**BRIEF:** Work through the entries below and show every line in which "Event" is found.

**SOURCE DATA:**
/-- The rows of an iteration that processes a frame. -/
theorem exec_loopIter_frame_row {s : State} {f : Frame} (hs : s.inRun = true) (hc : s.env.cancel = false)
    (ht : s.tLast ≤ s.env.clock) (hf : (callDecode s).1 = .frame f) :
    ∃ t evs, exec .loopIter s = .next t ∧ t.out = s.out ++ evs ∧ IterRow s t.loopState evs := by
  have hgives := (callGives_iff hs _).mpr hf
  obtain ⟨t, axis, btn, hexec, -, ⟨hok, hstate, g0, g1, obs, h0, h1, hobs, hout⟩ | ⟨hno, hstate, -, hout⟩⟩ :=
    exec_loopIter_of_frame hs hc ht hf
  all_goals
    refine ⟨t, _, hexec, hout, ?_⟩
    rw [hstate]
  · exact .frame f _ hc hgives hok ⟨axis, btn, g0, g1, obs, rfl, h0, h1, hobs.imp And.left And.left⟩
  · exact .frameSinkFails f axis btn hc hgives hno

/-- The rows of the entry into the idle state and of the idle state itself, by what the sink answers. -/
theorem IdleShows.iterRow {s : State} {ti : Nat} {drop idle : List Event} (hidle : IdleShows s ti idle)
    (hc : s.env.cancel = false) {r : CallResult} (hgives : CallGives s r) (hr : NoFrame r)
    (hlt : s.tLastFrame + s.cfg.idleThreshold < s.env.clock) (hdrop : DropDiag drop) :
    (answersOk s.env.sinkAns → IterRow s .timeoutNeutral (drop ++ idle ++ [neutral])) ∧
    (¬ answersOk s.env.sinkAns → IterRow s .stopped (drop ++ idle ++ [neutral] ++ failureTail)) := by
  obtain ⟨hrun, -, rfl⟩ | ⟨htimeout, hidle⟩ := hidle
  · rw [List.append_assoc drop]
    exact ⟨fun hok => .idleEntry r drop hrun hc hgives hr hlt hok hdrop,
      fun hno => .idleEntrySinkFails r drop hrun hc hgives hr hlt hno hdrop⟩
  · have hshown : idle = [] ∨ idle = [.diag .idleTimeout] := by
      obtain ⟨-, hshown, -⟩ | ⟨-, hshown⟩ := hidle
      · exact .inr hshown
      · exact .inl hshown
    exact ⟨fun hok => .idle r drop idle htimeout hc hgives hr hok hdrop hshown,
      fun hno => .idleSinkFails r drop idle htimeout hc hgives hr hno hdrop hshown⟩

/-- The rows of an iteration without a frame. -/
theorem exec_loopIter_noFrame_row {s : State} (hinv : Inv s) (hs : s.inRun = true) (hc : s.env.cancel = false)
    (ht : s.tLast ≤ s.env.clock) (hr : NoFrame (callDecode s).1) :
    ∃ t evs, exec .loopIter s = .next t ∧ t.out = s.out ++ evs ∧ IterRow s t.loopState evs := by
  have hgives := (callGives_iff hs _).mpr rfl
  obtain ⟨t, drop, hexec, -, hdrop, hcases⟩ := exec_loopIter_of_noFrame hs hc ht hr
  obtain ⟨hle, hstate, -, hout⟩ | ⟨hlt, idle, hidle, hans⟩ := hcases
  · have hrun := hinv.running_of_le_idleThreshold hs ht hle
    refine ⟨t, drop, hexec, hout, ?_⟩
    rw [hstate, hrun]
    exact .quiet _ drop hrun hc hgives hr hle hdrop.dropDiag
  · obtain ⟨htaken, hrefused⟩ := hidle.iterRow hc hgives hr hlt hdrop.dropDiag
    obtain ⟨hok, hstate, hout⟩ | ⟨hno, hstate, hout⟩ := hans
    all_goals
      refine ⟨t, _, hexec, hout, ?_⟩
      rw [hstate]
    · exact htaken hok
    · exact hrefused hno

/-- The rows of an accepted start (43 R210). -/
theorem acceptStart_row (s : State) :
    ∃ evs, (acceptStart s).out = s.out ++ evs ∧ StartRow s (acceptStart s).loopState evs := by
  obtain ⟨hacquire, h⟩ | ⟨hacquire, hopen, h⟩ | ⟨hacquire, hopen, h⟩ := acceptStart_cases s <;> rw [h]
  · exact ⟨_, by simp [failStart], .noSink (not_answersOk hacquire)⟩
  · refine ⟨_, ?_, .noTransport hacquire (not_answersOk hopen)⟩
    simp only [failStart, State.emit, List.append_assoc]
    rfl
  · exact ⟨_, by simp [startRun], .runs hacquire hopen⟩

/-- Settles O35: an iteration is cancelled, has a frame or has none, and a start is accepted. -/
theorem transitionsAreTheTables : Obligations.TransitionsAreTheTables := by
  refine ⟨fun s hinv hs htime => ?_, fun s hs hc => ?_⟩
  · cases hc : s.env.cancel with
    | true => exact ⟨_, _, exec_loopIter_of_cancel hs hc, by simp [stoppedBy], .cancelled hc⟩
    | false =>
      have ht : s.tLast ≤ s.env.clock := htime.resolve_left (by simp [hc])
      obtain ⟨f, hf⟩ | hr := frame_or_noFrame (callDecode s).1
      · exact exec_loopIter_frame_row hs hc ht hf
      · exact exec_loopIter_noFrame_row hinv hs hc ht hr
  · obtain ⟨evs, hout, hrow⟩ := acceptStart_row s
    exact ⟨_, evs, exec_loopStart_of_wellFormed ((State.canStart_iff s).mpr hs) hc, hout, hrow⟩

end Sys2Proof.Machine
end

section
/-! PROOFS. O41: an iteration without a frame. -/

namespace Sys2Proof.Machine
open Stated

/-- What an iteration without a frame can show (43 R220). -/
def ShownInSilence (e : Event) : Prop :=
  e = neutral ∨ e = .transportClose ∨ e = .sinkRelease ∨ e = .report .outputSinkFailure ∨ ∃ code, e = .diag code

@[simp] theorem shownInSilence_diag (code : Code) : ShownInSilence (.diag code) := .inr (.inr (.inr (.inr ⟨code, rfl⟩)))

@[simp] theorem shownInSilence_neutral : ShownInSilence neutral := .inl rfl

theorem shownInSilence_of_mem_failureTail : ∀ e ∈ failureTail, ShownInSilence e := by
  simp [failureTail, ShownInSilence]

theorem DropEvents.shownInSilence {evs : List Event} (h : DropEvents evs) : ∀ e ∈ evs, ShownInSilence e := by
  obtain rfl | ⟨code, -, rfl⟩ := h <;> simp

theorem IdleShows.shownInSilence {s : State} {ti : Nat} {idle : List Event} (h : IdleShows s ti idle) :
    ∀ e ∈ idle, ShownInSilence e := by
  obtain ⟨-, -, rfl⟩ | ⟨-, ⟨-, rfl, -⟩ | ⟨-, rfl⟩⟩ := h <;> simp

**RESULT OF THE EXERCISE:**
theorem IdleShows.iterRow {s : State} {ti : Nat} {drop idle : List Event} (hidle : IdleShows s ti idle)
def ShownInSilence (e : Event) : Prop :=
theorem DropEvents.shownInSilence {evs : List Event} (h : DropEvents evs) : ∀ e ∈ evs, ShownInSilence e := by
theorem IdleShows.shownInSilence {s : State} {ti : Nat} {idle : List Event} (h : IdleShows s ti idle) :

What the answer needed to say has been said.